HireFinch — rubric-grounded voice interviewing at production SLOs

Role: CTO & Lead Architect · Scope: realtime voice (OpenAI⇄Gemini⇄TTS), ATS/email, eval harness.

We built an agentic voice interviewer that maps to job-specific rubrics; every score cites the transcript span and rubric level, and managers receive an executive summary in minutes. Reliability comes from a provider-agnostic inference layer with circuit breakers and multi-model failover; safety from evidence-grounded scoring, proctoring, and audit-logged diffs when managers refine rubrics.

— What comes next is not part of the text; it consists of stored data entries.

-- ==== Sys2Proof/Laws/Ok/Rejoin.lean ====
section
/-!
SUPPORT. Laws/Ok/Rejoin.lean: every operation of Machine/Rejoin.lean keeps a package in good order.
-/

namespace Sys2Proof.Machine

theorem Chip.updTo_ok {N : Nat} {s : Chip} (hk : s.Ok N) (st cause : Nat) : (s.updTo st cause).Ok N := by
  unfold Chip.updTo
  repeat'
    first
    | with_reducible assumption | with_reducible apply Chip.modFault_ok | intro _ _ _ _ | intro _ _ _ | dsimp only

theorem Chip.orderSideline_ok {N : Nat} {s : Chip} (hk : s.Ok N) (d op : Nat) : (s.orderSideline d op).Ok N := by
  unfold Chip.orderSideline
  repeat'
    first
    | with_reducible assumption | with_reducible apply Chip.modFault_ok | with_reducible apply Chip.ite_ok
    | intro _ _ _ _ | intro _ _ _ | dsimp only

theorem Chip.rejoinBegin_ok {N : Nat} {s : Chip} (hk : s.Ok N) (d : Nat) : (s.rejoinBegin d).Ok N := by
  unfold Chip.rejoinBegin
  extract_lets +onlyGivenNames was
  clear_value was
  repeat'
    first
    | with_reducible assumption | with_reducible apply Chip.sidelineDue_ok | with_reducible apply Chip.wipeDie_ok
    | with_reducible apply Chip.setDie_ok | with_reducible apply Chip.fabReset_ok
    | with_reducible apply Chip.fabBack_ok | with_reducible apply Chip.setService_ok
    | with_reducible apply Chip.modFault_ok | with_reducible apply Chip.modRejoin_ok
    | with_reducible apply Chip.bump_ok | with_reducible apply Chip.ite_ok | intro _ _ _ _ | intro _ _ _
    | dsimp only

theorem Chip.dieCtrl_ok {N : Nat} {s : Chip} (hk : s.Ok N) (v : Word) : (s.dieCtrl v).Ok N := by
  unfold Chip.dieCtrl
  extract_lets +onlyGivenNames x
  clear_value x
  extract_lets +onlyGivenNames s
  have hs : Chip.Ok N s := by
    dsimp only [s]
    repeat'
      first
      | with_reducible assumption | with_reducible apply Chip.set_ok | dsimp only
  clear_value s
  extract_lets +onlyGivenNames op
  clear_value op
  extract_lets +onlyGivenNames d
  clear_value d
  repeat'
    first
    | with_reducible assumption | with_reducible apply Chip.set_ok | with_reducible apply Chip.modRejoin_ok
    | with_reducible apply Chip.rejoinBegin_ok | with_reducible apply Chip.orderSideline_ok
    | with_reducible apply Chip.ite_ok | intro _ _ _ _ | intro _ _ _ | dsimp only

theorem Chip.dieOp_ok {N : Nat} {s : Chip} (hk : s.Ok N) (op : Nat) (v : Word) : (s.dieOp op v).Ok N := by
  unfold Chip.dieOp
  repeat'
    first
    | with_reducible assumption | with_reducible apply Chip.dieCtrl_ok | with_reducible apply Chip.ite_ok

theorem Chip.updEnd_ok {N : Nat} {s : Chip} (hk : s.Ok N) (st cause : Nat) : (s.updEnd st cause).Ok N := by
  unfold Chip.updEnd
  extract_lets +onlyGivenNames s
  have hs : Chip.Ok N s := by
    dsimp only [s]
    repeat'
      first
      | with_reducible assumption | with_reducible apply Chip.updTo_ok | with_reducible apply Chip.modFault_ok
      | intro _ _ _ _ | intro _ _ _ | dsimp only
  clear_value s
  repeat'
    first
    | with_reducible assumption | with_reducible apply Chip.raise_ok | with_reducible apply Chip.ite_ok

theorem Chip.rejoinFail_ok {N : Nat} {s : Chip} (hk : s.Ok N) (d cause : Nat) : (s.rejoinFail d cause).Ok N := by
  unfold Chip.rejoinFail
  repeat'
    first
    | with_reducible assumption | with_reducible apply Chip.raiseF1_ok | with_reducible apply Chip.raise_ok
    | with_reducible apply Chip.modRejoin_ok | with_reducible apply Chip.modFault_ok
    | with_reducible apply Chip.opDone_ok | with_reducible apply Chip.updEnd_ok | with_reducible apply Chip.ite_ok
    | intro _ _ _ _ | intro _ _ _ | dsimp only

theorem Chip.partPut_ok {N : Nat} {s : Chip} (hk : s.Ok N) (x : ImgItem) : (s.partPut x).Ok N := by
  unfold Chip.partPut
  repeat'
    first
    | with_reducible assumption | with_reducible apply Chip.recPut_ok | with_reducible apply Chip.imgPut_ok | split
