theorem Chip.readDw_ok {N : Nat} {s : Chip} (hk : s.Ok N)
    (p : Nat) (lib : Bool) (be : BitVec 4) (a : Nat) :
    (s.readDw p lib be a).1.Ok N := by
  unfold Chip.readDw
  extract_lets +onlyGivenNames x
  have hx : Chip.Ok N x.1 := by
    dsimp only [x]
    repeat'
      first
      | with_reducible assumption | with_reducible apply Chip.readLib_ok | with_reducible apply Chip.readWord_ok
      | with_reducible apply Chip.ite_ok | with_reducible apply Chip.ite_fst_ok | intro _ _ _ _ | intro _ _ _
      | dsimp only | with_reducible refine Chip.fst_ok (by assumption) ?_
  clear_value x
  repeat'
    first
    | with_reducible assumption | with_reducible apply Chip.ite_ok | with_reducible apply Chip.ite_fst_ok
    | intro _ _ _ _ | intro _ _ _ | dsimp only

theorem Chip.readDws_ok {N : Nat} {s : Chip} (hk : s.Ok N)
    (p : Nat) (lib : Bool) (fbe lbe : BitVec 4) (n : Nat) (l : List Nat) (i : Nat) :
    (s.readDws p lib fbe lbe n l i).1.Ok N := by
  unfold Chip.readDws
  repeat'
    first
    | with_reducible assumption | with_reducible apply Chip.readDw_ok | with_reducible apply Chip.readDws_ok
    | with_reducible apply Chip.ite_fst_ok | intro _ _ _ _ | intro _ _ _ | dsimp only | split
    | with_reducible refine Chip.fst_ok (by assumption) ?_

theorem Chip.memRead_ok {N : Nat} {s : Chip} (hk : s.Ok N)
    (p : Nat) (lib : Bool) (a n : Nat) (fbe lbe : BitVec 4) (perr : Bool) :
    (s.memRead p lib a n fbe lbe perr).Ok N := by
  unfold Chip.memRead
  repeat'
    first
    | with_reducible assumption | with_reducible apply Chip.unsupported_ok | with_reducible apply Chip.refuseCa_ok
    | with_reducible apply Chip.raise_ok | with_reducible apply Chip.readDws_ok
    | with_reducible apply Chip.observe_ok | with_reducible apply Chip.complete_ok
    | with_reducible apply Chip.aerSet_ok | with_reducible apply Chip.ite_ok | dsimp only
    | with_reducible refine Chip.fst_ok (by assumption) ?_

theorem Chip.writeDw_ok {N : Nat} {s : Chip} (hk : s.Ok N)
    (p c : Nat) (lib perr : Bool) (be : BitVec 4) (a : Nat) (v : Word) :
    (s.writeDw p c lib perr be a v).Ok N := by
  unfold Chip.writeDw
  extract_lets +onlyGivenNames k
  clear_value k
  repeat'
    first
    | with_reducible assumption | with_reducible apply Chip.parityDiscard_ok
    | with_reducible apply Chip.narrowWrite_ok | with_reducible apply Chip.hostWrite_ok
    | with_reducible apply Chip.ite_ok

theorem Chip.memWrite_ok {N : Nat} {s : Chip} (hk : s.Ok N)
    (p c : Nat) (lib : Bool) (a : Nat) (vs : List Word) (fbe lbe : BitVec 4) (perr : Nat) :
    (s.memWrite p c lib a vs fbe lbe perr).Ok N := by
  unfold Chip.memWrite
  extract_lets +onlyGivenNames n
  clear_value n
  repeat'
    first
    | with_reducible assumption | with_reducible apply Chip.refuseUr_ok | with_reducible apply Chip.aerSet_ok
    | with_reducible apply Chip.refuseCa_ok | with_reducible apply Chip.raise_ok
    | with_reducible apply Chip.each_ok | with_reducible apply Chip.writeDw_ok | with_reducible apply Chip.ite_ok
    | with_reducible apply Chip.each_ok | intro _ _ _ _ | intro _ _ _ | dsimp only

~96% Reduction in human screening per 100 roles
p95 ≤ 1.2s Realtime reply latency with failover
99.95% Availability SLO with error-budget guardrails

What changed

Before: ad-hoc early screening created load on recruiters and hiring managers. After: rubric-grounded voice interviews with evidence-cited scoring, manager summaries in minutes, and eval-gated releases. We run a provider-agnostic shim with circuit breakers and OpenAI⇄Gemini failover; realtime p95 ≤ 1.2 s; availability SLO 99.95%. Proctoring blends stylometry, latency profiles, and webcam snapshots (≤7-day retention), plus deepfake/TTS cues and reviewer queues.

Safeguards & evals

  • Bias controls & explainability: scores must reference evidence; PII prompts avoided; manager notes scrubbed pre-model.
  • Proctoring: stylometry, latency, and webcam snapshots cross-check identity; deepfake/TTS cues route to a reviewer queue; snapshots auto-delete within seven days.
  • Release gates: WER ≤8/15% (p50/p95), EOT ≤250 ms (p90), rubric-adherence F1 ≥0.85, PII leakage = 0 on the policy suite.

Eval harness snapshot

CoverageWER p50/p95, EOT p90, rubric F1, PII leakage, cost per hire, transcript audit trail.
AutomationGitHub Actions triggers nightly evals; failures open PagerDuty tasks with failing spans attached.
OpsManagers can tweak rubrics in-product; diffs run through canary evals before auto-merge.

Micro timeline

Problem

Recruiters drowned in early screens, and hiring managers lacked structured signal.

Design

Voice interviews grounded in rubrics, explainable scoring, and proctoring signals.

Evals

Regression harness across WER, latency, rubric F1, and policy prompts; red-team scripts exercised deepfake cues.

Impact

~96% less manual screening, realtime latency SLOs, and recruiter trust in the audit trail.